(Items from a dataset)
::::

-- ==== Sys2Proof/Syntax.lean ====
section
/-!
DEFINITION. The syntax of the ZX7: operand descriptors, the fields of an instruction word, and Instr, one
constructor for each of the 264 rows of spec/opcode_table.json: the 166 instructions of the catalogue (R44, R49),
each with the fields of its word, and the 98 steps of engines, network, ports, clocks and the Ombex complex
(95_what_each_step_holds.md), each with what its step is about.
-/
namespace Sys2Proof

/-- An operand descriptor by its class (R33). -/
inductive Opd where
  /-- class 0: scalar register -/
  | s (r : BitVec 5)
  /-- class 1: vector register -/
  | v (r : BitVec 7)
  /-- class 2: predicate -/
  | p (r : BitVec 3)
  /-- class 3: ring consume, ring, wait count, slot offset -/
  | qc (q : BitVec 3) (w : BitVec 4) (o : BitVec 5)
  /-- class 4: ring produce -/
  | qp (q : BitVec 3) (w : BitVec 4) (o : BitVec 5)
  /-- class 5: mesh channel, produce bit, wait count -/
  | m (ch : BitVec 2) (produce : Bool) (w : BitVec 4)
  /-- class 6: special register -/
  | csr (n : BitVec 12)
  /-- class 7: accumulator tile -/
  | a (t : BitVec 4)
  /-- class 8: layout handle -/
  | lay (e : BitVec 6)
  /-- class 15: none, or zero when read -/
  | none
  deriving DecidableEq, Repr, Inhabited

/-- The B field by its kind BK (R31). -/
inductive BOpd where
  /-- BK 0b00: a descriptor -/
  | desc (o : Opd)
  /-- BK 0b01: a signed 32-bit integer -/
  | imm (v : BitVec 32)
  /-- BK 0b10: constant window kN, word offset -/
  | win (k : BitVec 3) (off : BitVec 17)
  /-- BK 0b11: an FP32 bit pattern -/
  | fimm (v : BitVec 32)
  deriving DecidableEq, Repr, Inhabited

/-- The fields of an instruction word beside its opcode (R25). -/
structure Fields where
  /-- MOD, laid out per instruction (R26, R47) -/
  md : BitVec 9
  /-- GUARD bit 77: negate (R28) -/
  gneg : Bool
  /-- GUARD bits 76:74: predicate number (R28) -/
  gp : BitVec 3
  /-- YIELD hint (R30) -/
  yld : BitVec 3
  /-- REUSE_A hint (R30) -/
  reuseA : Bool
  /-- REUSE_B hint (R30) -/
  reuseB : Bool
  /-- LONG hint (R30) -/
  long : Bool
  d : Opd
  a : Opd
  b : BOpd
  deriving DecidableEq, Repr, Inhabited

/-- The right that decoding step 2 (R27) asks of an instruction. -/
inductive Need where
  /-- none -/
  | free
  /-- supervisor mode -/
  | supervisor
  /-- supervisor mode, or handler mode naming the handler's own ASID (TEAMK; R309); the scalar register that A names -/
  | teamk (a : Option (BitVec 5))
  /-- supervisor or handler mode (ERET; R316) -/
  | eret
  /-- read access to a special register (R300, R312) -/
  | csrRead (n : BitVec 12)
  /-- write access to a special register (R300, R308, R312) -/
  | csrWrite (n : BitVec 12)
  deriving DecidableEq, Repr, Inhabited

::::

◆ **Aim of the task**
The answer must be exactly the lines from the one containing "YIELD hint (R30) -/" through the final line of the data, both ends included, and nothing else.

◆ **Expected output**
  /-- YIELD hint (R30) -/
  yld : BitVec 3
  /-- REUSE_A hint (R30) -/
  reuseA : Bool
  /-- REUSE_B hint (R30) -/
  reuseB : Bool
  /-- LONG hint (R30) -/
  long : Bool
  d : Opd
  a : Opd
  b : BOpd
  deriving DecidableEq, Repr, Inhabited

/-- The right that decoding step 2 (R27) asks of an instruction. -/
inductive Need where
  /-- none -/
  | free
  /-- supervisor mode -/
  | supervisor
  /-- supervisor mode, or handler mode naming the handler's own ASID (TEAMK; R309); the scalar register that A names -/
  | teamk (a : Option (BitVec 5))
  /-- supervisor or handler mode (ERET; R316) -/
  | eret
  /-- read access to a special register (R300, R312) -/
  | csrRead (n : BitVec 12)
  /-- write access to a special register (R300, R308, R312) -/
  | csrWrite (n : BitVec 12)
  deriving DecidableEq, Repr, Inhabited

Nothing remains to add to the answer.